ASEAN KEY DESTINATIONS
Trade deficit grows once more
Cambodia’s trade deficit with the rest of the world continued to widen last year to $5.2 billion, as the Kingdom’s imports outstripped its exports once again, a National Bank of Cambodia (NBC) report released on Saturday said.
The NBC figures revealed that the Kingdom imported $18.8 billion worth of goods last year while it exported only $13.6 billion. The central bank’s figures showed that the year-on-year growth rate of import value was 21.3 per cent last year, while exports were 21 per cent.
“The increasing demand for goods such as construction materials, vehicles, food-related goods, as well as the increasing price of imported oil and more demand for raw materials for the manufacturing sector, are the main factors accelerating imports,” NBC said in its report.
Cambodia’s trade deficit last year amounted to $5.2 billion – a 22 per cent increase on $4.27 billion in 2017 said the report. The Kingdom’s trade deficit in 2015 and 2016 amounted to $3.94 billion and $3.84 billion respectively.
Business Research Institute for Cambodia (BRIC) chief economist Hiroshi Suzuki said it is common for developing countries like Cambodia to see a trade deficit increase during high growth stages because to maintain high growth it is necessary to import new equipment and raw materials for production.
Suzuki said that Japan saw the same situation during its high growth period between the 1950s and 1960s.
He said that the Cambodian trade account deficit has been completely offset by the surplus of service accounts – mainly in tourism – official development assistance (ODA) and foreign direct investment (FDI).
The overall balance of payments, he said, has enjoyed a surplus for many years and foreign currency reserves stand at around $10 billion as of December last year – enough to cover import costs for about six months.
“So, in the meantime, this kind of deficit in trade accounts is not regarded as a serious hindrance or risk for the Cambodian economy,” he said.
To continue with sound long-term economic growth, he said it is necessary for the Kingdom to continue its export efforts, mainly by strengthening competitiveness and diversifying industries and export destinations.
“It is expected [that the Kingdom will] continue to strive to invite more tourists and attract much more FDI by improving the business environment,” said Suzuki.
According to NBC records, the EU is the biggest market for Cambodia with 29 per cent of the Kingdom’s total exports sold there last year. The US is Cambodia’s second largest export destination with 24 per cent), followed by the UK (nine) and Japan (eight).
Cambodia imports mostly from China – accounting for 40 per cent of total imports last year. Thailand is second with 15.5 per cent, Vietnam third (11.7) and Japan fourth (four).

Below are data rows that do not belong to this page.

/-- Settles O53, by what a step can do: a host's move touches one byte of `OUT` or makes the Context uninitialised, and
every command keeps the invariant. -/
theorem invariantKept : Obligations.InvariantKept := by
  intro s t hs h
  have ⟨hout, hbuf, hctx⟩ := hs
  obtain ⟨-, rfl⟩ | ⟨a, v, rest, -, ha, rfl⟩ | ⟨rest, -, rfl⟩ | ⟨hdr, pay, rest, i, -, -, he⟩ := step_next h
  · exact hs
  · exact ⟨Memory.wf_write v hout ha, hbuf, hctx⟩
  · exact ⟨hout, Memory.wf_filled _ _, by simp⟩
  · exact exec_keeps_inv (s := acceptFrame hdr rest s) hs he

end Sys2Proof.Machine
end

section
/-! PROOFS. The message an accepting Context stands for (R28). -/

namespace Sys2Proof.Machine

/-! ### The fold over the blocks of a byte string -/

/-- The last of `n + 1` blocks is folded in last. -/
theorem hashBlocks_succ (n : Nat) (m : List Byte) (h : Hash) :
    hashBlocks (n + 1) m h = compress (hashBlocks n m h) ((m.drop (64 * n)).take 64) := by
  induction n generalizing m h with
  | zero => rfl
  | succ n ih =>
    rw [hashBlocks, ih, List.drop_drop, hashBlocks, show 64 + 64 * n = 64 * (n + 1) by omega]

/-- Bytes behind the first `n` blocks do not enter their fold. -/
theorem hashBlocks_append {n : Nat} {m : List Byte} (ys : List Byte) (h : Hash) (hn : 64 * n ≤ m.length) :
    hashBlocks n (m ++ ys) h = hashBlocks n m h := by
  induction n generalizing m h with
  | zero => rfl
  | succ n ih =>
    rw [hashBlocks, hashBlocks, List.drop_append_of_le_length (by omega), List.take_append_of_le_length (by omega),
      ih _ (by rw [List.length_drop]; omega)]

/-! ### One byte more -/

/-- A byte stored right behind the bytes read is the last byte of the longer read. -/
theorem Memory.readBytes_write_snoc {m : Memory} {a n : Nat} {bs : List Byte} (v : Byte)
    (h : m.readBytes a n = some bs) : (m.write (a + n) v).readBytes a (n + 1) = some (bs ++ [v]) := by
  obtain ⟨hlen, hget⟩ := (Memory.readBytes_eq_some _ _ _ _).1 h
  refine (Memory.readBytes_eq_some _ _ _ _).2 ⟨by simp [hlen], fun k hk => ?_⟩
  rcases Nat.lt_succ_iff_lt_or_eq.1 hk with hlt | rfl
  · rw [Memory.read_write_ne _ _ (by omega), hget k hlt, List.getElem?_append_left (by omega)]
  · rw [Memory.read_write_same, ← hlen, List.getElem?_concat_length]

/-- The Context that `INIT` leaves stands for the empty message. -/
theorem initContext_represents (c : Context) : (initContext c).Represents [] :=
  ⟨by simp, by simp, by simp [hashBlocks], by simp [Memory.readBytes]⟩

/-- Absorbing a byte appends it to the message the Context stands for (R28, R113, R115). -/
theorem absorb_represents {v : Byte} {c c' : Context} {m : List Byte} (hm : c.Represents m)
    (ho : lengthWouldOverflow c = false) (h : absorb v c = .ok c') : c'.Represents (m ++ [v]) := by
  obtain ⟨hlen, hcur, hhash, hbuf⟩ := hm
  rw [absorb_eq] at h
  have hread := Memory.readBytes_write_snoc v hbuf
  rw [Nat.zero_add, ← List.drop_append_of_le_length (by omega)] at hread
  have hfold := hashBlocks_append [v] initialHash (show 64 * (m.length / 64) ≤ m.length by omega)
  have hsnoc : (m ++ [v]).length = m.length + 1 := List.length_append
  refine ⟨?_, ?_, ?_⟩
  · rw [storeFlush_bitLength h, count_succ ho]
    omega
  · rw [storeFlush_cursor h]
    simp only
    omega
  rcases storeFlush_ok h with ⟨h63, rfl⟩ | ⟨h63, blk, hblk, rfl⟩ <;> simp only [hcur] at h63
  · have hdiv : (m ++ [v]).length / 64 = m.length / 64 := by omega
    have hmod : (m ++ [v]).length % 64 = m.length % 64 + 1 := by omega
    rw [hdiv, hmod, hfold]
    exact ⟨hhash, hcur ▸ hread⟩
  · have hdiv : (m ++ [v]).length / 64 = m.length / 64 + 1 := by omega
    have hmod : (m ++ [v]).length % 64 = 0 := by omega
    rw [h63, hblk, Option.some.injEq] at hread
    subst hread
    rw [hdiv, hmod, hashBlocks_succ, hfold, ← hhash, List.take_of_length_le (by rw [List.length_drop]; omega),
      List.drop_eq_nil_of_le (show (m ++ [v]).length ≤ 64 * (m.length / 64 + 1) by omega)]
    exact ⟨rfl, rfl⟩

/-- The byte loop keeps that the Context stands for a message. -/
theorem absorbAll_represents {pay : List Byte} {c c' : Context} {st : Status} (h : absorbAll pay c = .ok (c', st))
    (hm : ∃ m, c.Represents m) : ∃ m, c'.Represents m :=
  absorbAll_keeps (P := fun x => ∃ m, x.Represents m)
    (fun v _ _ ⟨m, hx⟩ ho hv => ⟨m ++ [v], absorb_represents hx ho hv⟩) pay c _ hm h

/-! ### The invariant -/

/-- Every command that answers keeps the message invariant: `INIT` starts the empty message, `APPEND` extends the
message, and what fails or finishes no longer accepts. -/
theorem exec_keeps_tracks {i : Instr} {s t : State} (hs : s.Tracks) (h : exec i s = .next t) : t.Tracks := by
  cases exec_effect h with
  | restart => exact fun _ => ⟨[], initContext_represents s.ctx⟩
  | empty | unmarked | delivered => exact hs
  | absorbed _ _ _ ha hl => exact fun _ => absorbAll_represents hl (hs ha)
  | marked | overflowed => exact fun ⟨_, _, hx⟩ => by simp at hx
  | finished _ _ _ hf => exact fun ⟨_, hc, _⟩ => by simp [finalize_computed hf] at hc

/-- Settles O55, by what a step can do: a host's write does not touch the Context, after a power-on the core does not
accept, and every command keeps the invariant. -/
theorem messageInvariantKept : Obligations.MessageInvariantKept := by
  intro s t hs h
  obtain ⟨-, rfl⟩ | ⟨a, v, rest, -, -, rfl⟩ | ⟨rest, -, rfl⟩ | ⟨hdr, pay, rest, i, -, -, he⟩ := step_next h
  · exact hs
  · exact hs
  · exact fun ⟨hi, _⟩ => by simp at hi
  · exact exec_keeps_tracks (s := acceptFrame hdr rest s) hs he

end Sys2Proof.Machine
end

section
/-! PROOFS. What the commands do to the flags and to the counter (R22, R25 to R27). -/

namespace Sys2Proof.Machine

/-- Settles O46, by the effects of the commands: the byte loop keeps both flags, the padding path keeps `corrupted`. -/
theorem flagWrites : Obligations.FlagWrites := by
  intro i s t h _
  cases exec_effect h with
  | restart => simp
  | empty | unmarked => simp +contextual
  | delivered _ hx hc => simp [hx, hc]
  | marked _ _ st hst hi =>
    have hst' : statusCode st ≠ 0 := fun e => hst (statusCode_injective e)
    have hcv : ctxValid i = true := by obtain ⟨_, rfl⟩ | ⟨_, rfl⟩ := hi <;> rfl
    refine ⟨?_, ?_, fun _ _ => ⟨hst', hcv, hi⟩, ?_, ?_⟩ <;> simp +contextual
  | absorbed _ _ _ _ hl => simp [absorbAll_computed hl, absorbAll_corrupted hl]
  | overflowed _ _ _ ha hl =>
    obtain ⟨-, hc, -⟩ := ha
    simp [absorbAll_computed hl, hc, ctxValid]
  | finished _ _ ha hf => simpa [finalize_computed hf, finalize_corrupted hf] using fun _ => ha

/-- Settles O47: with `corrupted` set, every effect but that of `INIT` keeps the Context or marks what is marked. -/
theorem corruptedContextIsFrozen : Obligations.CorruptedContextIsFrozen := by
  intro i s t h _ hx hi
  cases exec_effect h with
  | restart => exact absurd rfl hi
  | empty | unmarked | delivered => rfl
  | marked => exact setCorrupted_of_corrupted s.ctx hx
  | absorbed _ _ _ ha | overflowed _ _ _ ha | finished _ _ ha =>
    obtain ⟨-, -, hx'⟩ := ha
    simp [hx'] at hx

/-- Settles O48: only `INIT` and the byte loop write the counter, and the loop adds 8 for each byte it absorbs. -/
theorem bitLengthCounts : Obligations.BitLengthCounts := by
  intro i s t h
  cases exec_effect h with
  | restart => simp
  | empty => simp
  | unmarked _ _ hi | marked _ _ _ _ hi =>
    exact ⟨by rintro rfl; simp [ctxValid] at hi, fun _ _ _ => ⟨0, Nat.zero_le _, rfl⟩, fun _ => rfl⟩
  | delivered => simp
  | absorbed _ _ _ _ hl => simpa using absorbAll_bitLength _ hl
  | overflowed _ _ _ _ hl => simpa using absorbAll_bitLength _ hl
  | finished _ _ _ hf => simpa using finalize_bitLength hf

end Sys2Proof.Machine
end

section
/-! PROOFS. The commands do not read `HDR`, `STATUS` or the queue (R32, R65). -/

namespace Sys2Proof.Machine

/-- The same test on both sides: what is left is to compare branch with branch. -/
theorem sameOutcome_ite {p : Prop} [Decidable p] {a b a' b' : Host.Outcome State Fault Refusal}
    (h : SameOutcome a b) (h' : SameOutcome a' b') : SameOutcome (if p then a else a') (if p then b else b') := by
  split <;> assumption

section
variable (s : State) (hdr : Word) (st : BitVec 2) (moves : List HostMove)

theorem finishAppend_sameOutcome (r : Except Fault (Context × Status)) :
    SameOutcome (finishAppend s r) (finishAppend { s with hdr := hdr, status := st, pending := moves } r) := by
  cases r with
  | error f => rfl
  | ok r =>
    obtain ⟨c, st'⟩ := r
    cases st' <;> exact ⟨rfl, rfl, rfl, rfl⟩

Cambodia Chamber of Commerce vice-president Lim Heng on Monday said the growth of export-oriented manufacturers and the construction sector has driven demand for raw materials and foreign semi-finished products to support production as local supply is lacking.
He said it is normal for developing countries to have an import value higher than export value, and he hopes the gap will be narrowed in the future when agricultural production and the mining sector develops.
“We are in the developing stage, so we have a big demand for materials, machinery and equipment to support the growth of many types of production.
“Countries like Thailand and Vietnam used to have trade deficits when they were at the early growing stage and then gradually narrowed the gap when their local production grew stronger,” he said.